My time in the colloquium will be focused on refining my second book, Wakara Remains: A Native and Settler History of the American West (Basic Books). The book is the first, full-length biography of Wakara (ca. 1815-1855), the great Ute leader, horse thief, slave trader, and defender of Native sovereignty.

 


Elijah Siegler

Elijah Siegler

 

Elijah Siegler

I have taught at the College of Charleston, a public sort of liberal arts university, for 20 years, including classes on American religious history, “cults,” Asian religions in America, spirituality, religion and politics, and religion and film. I grew up in Toronto, and have enjoyed living in New York City and Chengdu, China. I have a BA from Harvard University, and an MA and PhD from The University of California at Santa Barbara, all in religious studies.
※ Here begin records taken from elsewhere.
-- ==== Sys2Proof/Machine/Orders.lean ====
section
/-! DEFINITION. The life all orders share (chapter 5): ending, easing toward a result, and the starting procedure. -/
namespace Sys2Proof.Machine

/-! ## Records -/

/-- Change every entry of an order. -/
def Order.mapEntries (o : Order) (f : Entry → Entry) : Order := { o with entries := o.entries.map f }

/-- Change an order's entry for a channel. -/
def Order.modEntry (o : Order) (c : Chan) (f : Entry → Entry) : Order :=
  o.mapEntries fun e => if e.chan = c then f e else e

/-- An order's entry for a channel. -/
def Order.entry (o : Order) (c : Chan) : Option Entry := o.entries.find? fun e => decide (e.chan = c)

/-- Whether an entry is MOVING. -/
def Order.anyMoving (o : Order) : Bool := o.entries.any fun e => decide (e.state = .moving)

/-- Whether every entry is ARRIVED. -/
def Order.allArrived (o : Order) : Bool := o.entries.all fun e => decide (e.state = .arrived)

/-- Whether every claim of an order's entries is HELD. -/
def Order.allHeld (o : Order) : Bool := o.entries.all fun e => decide (e.claim = .held)

/-- R90: an entry whose order stops before the entry was started. -/
def Entry.stopped (e : Entry) : Entry := if e.state = .wait then { e with state := .halted } else e

/-- R138, R149: the orders the leveller takes through stages. -/
def Order.staged (o : Order) : Bool :=
  match o.kind with
  | .level => true
  | .recall => decide (o.profileKind = some .stance)
  | .travel | .jog | .stow => false

/-! ## Claims (R92) -/

/-- Whether an order claims a channel. -/
def State.claimsAny (s : State) (k : OrderSlot) : Bool := allChans.any fun c => decide (s.claims[c] = some k)

/-- R111 step 2: free every claim of an order. -/
def freeClaims (k : OrderSlot) (s : State) : State :=
  forAll allChans (fun c s => if s.claims[c] = some k then s.setClaim c none else s) s

/-- R111 step 2: drop every successor mark of an order. -/
def dropSuccs (k : OrderSlot) (s : State) : State :=
  forAll allChans (fun c s => if s.succs[c] = some k then s.setSucc c none else s) s

/-- R111 step 3: remove the queued reads of a handle; the pin drops with them (R157). -/
def dropReads (handle : Byte) (s : State) : State :=
  { s with store := { s.store with queue := s.store.queue.filter fun r => decide (r.order ≠ handle) } }

/-! ## Final states (R111) -/

/-- R111: the record of an order in a final state; entries that were not started become HALTED (R90). -/
def Order.final (o : Order) (st : OrderState) (r : Option Reason) : Order :=
  { o.mapEntries Entry.stopped with state := st, reason := r, pending := none, armed := none, linger := some Config.linger }

/-- R141, R144: the timers of the stage a leveller order was in stop when it ends. -/
def stopStageTimers (o : Order) (s : State) : State :=
  if o.staged && (decide (o.stage = .solve) || decide (o.stage = .settle)) then
    { s with lev := { s.lev with solveTimer := none, settleTimer := none } }
  else s

/-- R111 step 6, R132: the outcome of a leveller order; DONE of a LEVEL or stance RECALL sets the stance. -/
def levelOutcome (o : Order) (st : OrderState) (s : State) : State :=
  when' (o.staged && decide (st = .done)) (setStance .set) (stopStageTimers o s)

/-- R111: an order enters a final state. -/
def endOrder (k : OrderSlot) (st : OrderState) (r : Option Reason) (s : State) : State :=
  match s.order k with
  | none => s
  | some o =>
    let freed := s.claimsAny k
    let handle := s.orderHandle k
    when' freed wantReconsider
      (levelOutcome o st (raise .orderEnd (dropReads handle (dropSuccs k (freeClaims k (s.setOrder k (o.final st r)))))))

/-- R98, R119, R148: an order without stages ends DONE once every entry is ARRIVED. -/
def finishIfDone (k : OrderSlot) (s : State) : State :=
  match s.order k with
  | none => s
  | some o => if o.state = .running ∧ !o.staged ∧ o.allArrived then endOrder k .done none s else s

/-! ## Easing toward a result (R107 to R109) -/

/-- R107: a wind order is BLOCKED again, its entries WAIT, its claims kept. -/
def toBlocked (k : OrderSlot) (s : State) : State :=
  s.modOrder k fun o => { o.mapEntries (fun e => { e with state := .wait }) with state := .blocked, pending := none }

/-- R108: enter a pending result. -/
def enterPending (k : OrderSlot) (p : PendingResult) (s : State) : State :=
  match p with
  | .final st r => endOrder k st r s
  | .toBlocked => wantReconsider (toBlocked k s)

/-- R108: an EASING order with no entry MOVING enters its pending result. -/
def finishEasing (k : OrderSlot) (s : State) : State :=
  match s.order k with
  | none => s
  | some o =>
    if o.state = .easing ∧ !o.anyMoving then
      match o.pending with
      | some p => enterPending k p s
      | none => s
    else s

/-- The eases an order sends to its MOVING channels, but for those named, in ascending channel order
(notes/assumptions/63.md, DESIGN CHOICE). -/
def Order.eases (o : Order) (skip : List Chan) : List Msg :=
  o.entries.filterMap fun e => if e.state = .moving ∧ e.chan ∉ skip then some (.ease e.chan) else none

/-- R107, R108: an order enters EASING with a pending result; its MOVING channels are eased, its WAIT entries HALTED. -/
def easeOut (k : OrderSlot) (p : PendingResult) (skip : List Chan) (s : State) : State :=
  match s.order k with
  | none => s
  | some o =>
    sendAll (o.eases skip) (s.setOrder k { o.mapEntries Entry.stopped with state := .easing, pending := some p })

/-- R109: an order takes a fault; the named channels have been stopped already. -/
def orderFault (k : OrderSlot) (r : Reason) (skip : List Chan) (s : State) : State :=
  match s.order k with
  | none => s
  | some o => if o.state = .running then finishEasing k (easeOut k (.final .failed (some r)) skip s) else s

/-- R55: whether the channel of every MOVING entry of an order is IDLE. -/
def State.allIdle (s : State) (o : Order) : Bool :=
  o.entries.all fun e => decide (e.state ≠ .moving) || decide ((s.chan e.chan).state = .idle)

/-- R55, R107: an order is stopped by a hold that commanded the named channels. A party order whose channels are all
IDLE ends at once; its MOVING entries stay so until their reports are taken (R90, R98). A wind order waits for the reports
(notes/assumptions/18.md, DEDUCED). -/
def stopOrder (k : OrderSlot) (commanded : List Chan) (s : State) : State :=
  match s.order k with
  | none => s
  | some o =>
    match o.owner with
    | .party _ =>
      let s := dropSuccs k (easeOut k (.final .stopped (some .hold)) commanded s)
      if s.allIdle o then endOrder k .stopped (some .hold) s else s
    | .monitor => finishEasing k (easeOut k .toBlocked commanded s)

/-! ## Profiles (R36, R37) -/

/-- R36: the profile an order's kind and stage give. -/
def Order.ownProfile (o : Order) : Profile :=
  match o.kind with
  | .travel => o.profile
  | .jog => .creep
  | .stow => .ramped
  | .level => if o.stage = .lift then .run else .creep
  | .recall => if o.staged then (if o.stage = .lift then .run else .creep) else o.profile

/-- R37: whether a channel is forced to CREEP; the channels of a twin are forced together. -/
def State.forcedCreep (s : State) (c : Chan) : Bool :=
  !(s.chan c).positionKnown ||
  (match s.partner c with
    | some d => !(s.chan d).positionKnown
    | none => false)

/-- R36, R37: the profile sent to a channel of an order. -/
def State.sentProfile (s : State) (o : Order) (c : Chan) : Profile :=
  if s.forcedCreep c then .creep else o.ownProfile

/-! ## The starting procedure (R97) -/

/-- R117: the direction of an AT target, none where it equals the position. -/
def towards (position p : Nat) : Option Dir :=
  if position < p then some .dirOut else if p < position then some .dirIn else none

/-- R37: an AT target is never sent to a channel whose position is unknown (notes/assumptions/38.md). -/
def State.unhomed (s : State) (e : Entry) : Bool :=
  match e.goal with
  | some (.at _) => !(s.chan e.chan).positionKnown
  | _ => false

/-- R39: whether a channel's twin still waits for the order and cannot be started with it: its claim is AWAITED, or its AT
target finds no position. -/
def State.twinWaits (s : State) (o : Order) (c : Chan) : Bool :=
  match s.partner c with
  | none => false
  | some d => o.entries.any fun e => decide (e.chan = d ∧ e.state = .wait) && (decide (e.claim = .awaited) || s.unhomed e)

/-- R37, R39, R97: the entries the starting procedure takes, and so asks coverage for. A channel whose twin is AWAITED is
neither started nor asked about until both are HELD (notes/assumptions/55.md, DESIGN CHOICE). -/
def State.startable (s : State) (o : Order) (e : Entry) : Bool :=
  decide (e.state = .wait ∧ e.claim = .held) && !s.unhomed e && !s.twinWaits o e.chan

/-- R117: an entry with no direction takes it from the position, or is found ARRIVED (notes/assumptions/14.md). -/
def State.aim (s : State) (o : Order) (e : Entry) : Entry :=
  if s.startable o e then
    match e.goal, e.direction with
    | some (.at p), none =>
      match towards (s.chan e.chan).position p with
      | some d => { e with direction := some d }
      | none => { e with state := .arrived }
    | _, _ => e
  else e

/-- R97: whether coverage blocks an entry. -/
def State.entryBlocked (s : State) (e : Entry) : Bool :=
  match e.direction with
  | some d => s.blocked e.chan d
  | none => false

/-- Whether a message is a command to a channel. -/
def Msg.commands (m : Msg) (c : Chan) : Bool :=
  match m with
  | .cut x | .ease x | .pause x | .resume x => decide (x = c)
  | .report _ | .skew _ _ | .stop _ => false

/-- A command still in flight to a channel that takes a start was sent for the motion before it; it is taken as it would
have been in IDLE, where it is ignored (notes/assumptions/4.md). -/
def dropCommands (c : Chan) (out : StartOutcome) (s : State) : State :=
  if out = .refused then s else { s with inFlight := s.inFlight.filter fun m => !m.commands c }

/-- R10, R97: the starts of one starting procedure, with the profiles of the moment it runs. -/
def startEntries (profile : Chan → Profile) : List Entry → State → State × List (Chan × StartOutcome)
  | [], s => (s, [])
  | e :: es, s =>
    match e.direction, e.goal with
    | some d, some t =>
      let (ch, out) := startChannel (s.cfg e.chan) (s.chan e.chan) d t (profile e.chan)
      let (s', outs) := startEntries profile es (dropCommands e.chan out (s.setChan e.chan ch))
      (s', (e.chan, out) :: outs)
    | _, _ => startEntries profile es s

/-- R97: what an entry becomes by its start. -/
def StartOutcome.entryState : StartOutcome → EntryState
  | .refused => .wait
  | .arrived => .arrived
  | .fault _ => .faulted
  | .driving => .moving

/-- R97: the order after its starts. -/
def Order.started (o : Order) (outs : List (Chan × StartOutcome)) : Order :=
  { o.mapEntries (fun e =>
      match outs.lookup e.chan with
      | some out => { e with state := out.entryState }
      | none => e) with state := .running }

/-- R41: whether a start lets its pair engage. -/
def StartOutcome.took : StartOutcome → Bool
  | .arrived | .driving => true
  | .refused | .fault _ => false

/-- R41: whether the starts of one action engage a pair. -/
def State.engages (s : State) (outs : List (Chan × StartOutcome)) (a : Asm) : Bool :=
  match (s.asmCfg a).twin with
  | none => false
  | some (c, d) =>
    match outs.lookup c, outs.lookup d with
    | some x, some y =>
      x.took && y.took && decide ((s.chan c).direction = (s.chan d).direction) &&
        (decide (x = .driving) || decide (y = .driving))
    | _, _ => false

/-- R10, R26: what a start hands on once every start of the action has been taken (notes/assumptions/20.md). -/
def handStart (x : Chan × StartOutcome) (s : State) : State :=
  match x.2 with
  | .refused => s
  | .arrived => handOn x.1 true s
  | .driving => handOn x.1 true s
  | .fault k => faultToMonitor x.1 k (raise .fault s)

/-- R97, R109: the order takes a fault reported by a start. -/
def faultOfStart (k : OrderSlot) (x : Chan × StartOutcome) (s : State) : State :=
  match x.2 with
  | .fault f => orderFault k f.reason [] s
  | .refused | .arrived | .driving => s

/-- R97: a starting procedure whose coverage answers BLOCKED. -/
def startBlocked (k : OrderSlot) (s : State) : State :=
  match s.order k with
  | none => s
  | some o =>
    if o.anyMoving then stopOrder k [] s
    else match o.owner with
      | .party _ => endOrder k .stopped (some .hold) s
      | .monitor => toBlocked k s

/-- R97: a starting procedure whose coverage answers FREE: the starts, engagement, what is handed on, and the outcomes
that the order takes in the same action, last. The starts are handed on in ascending channel order, so the assembly of the
lower channel is evaluated first (R124; notes/assumptions/47.md, DESIGN CHOICE). Of several starts refused with a fault the
lower channel's gives the order its reason (notes/assumptions/59.md, DESIGN CHOICE, also for the outcomes being last). -/
def startFree (k : OrderSlot) (o : Order) (batch : List Entry) (s : State) : State :=
  let (s', outs) := startEntries (s.sentProfile o) batch s
  let s' := s'.setOrder k (o.started outs)
  let s' := forAll (allAsms.filter (s'.engages outs)) engage s'
  finishIfDone k (forAll outs (faultOfStart k) (forAll outs handStart s'))

/-- R97: the starting procedure. -/
def startProc (k : OrderSlot) (s : State) : State :=
  match s.order k with
  | none => s
  | some o =>
    let o := o.mapEntries (s.aim o)
    let s := s.setOrder k o
    let batch := o.entries.filter (s.startable o)
    if batch.any s.entryBlocked then startBlocked k s
    else if batch.isEmpty then finishIfDone k s
    else startFree k o batch s

end Sys2Proof.Machine
end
For this colloquium, I am excited to be working on a book project about how Asheville and Western North Carolina become home to a diverse collection of alternative religions and what that answer says about America. I am drafting chapters about appropriation, spiritual entrepreneurship, “conspirituality,” and fights over land. I have a few other research projects on the backburner, including an introduction to the field of religion and television, and a collection of short stories.

 

 


Heather White

Heather White

 

Heather White

Heather White is a specialist in American religious history with a research focus on sexuality, gender, and twentieth-century social movements. They are the author of Reforming Sodom: Protestants and the Rise of Gay Rights (UNC Press, 2015) and co-editor, along with Gillian Frank and Bethany Moreton, of Devotions and Desires: Histories of Religion and Sexuality in the Twentieth Century United States (UNC Press, 2018). Heather serves on the advisory board of the LGBT Religious Archive Network and is a Visiting Assistant Professor of Gender & Queer Studies at the University of Puget Sound in Tacoma, Washington.

During the colloquium, they’ll be working on a book-length project for the APRIL colloquium, tentatively titled “The Church that Hosted Gay Liberation.”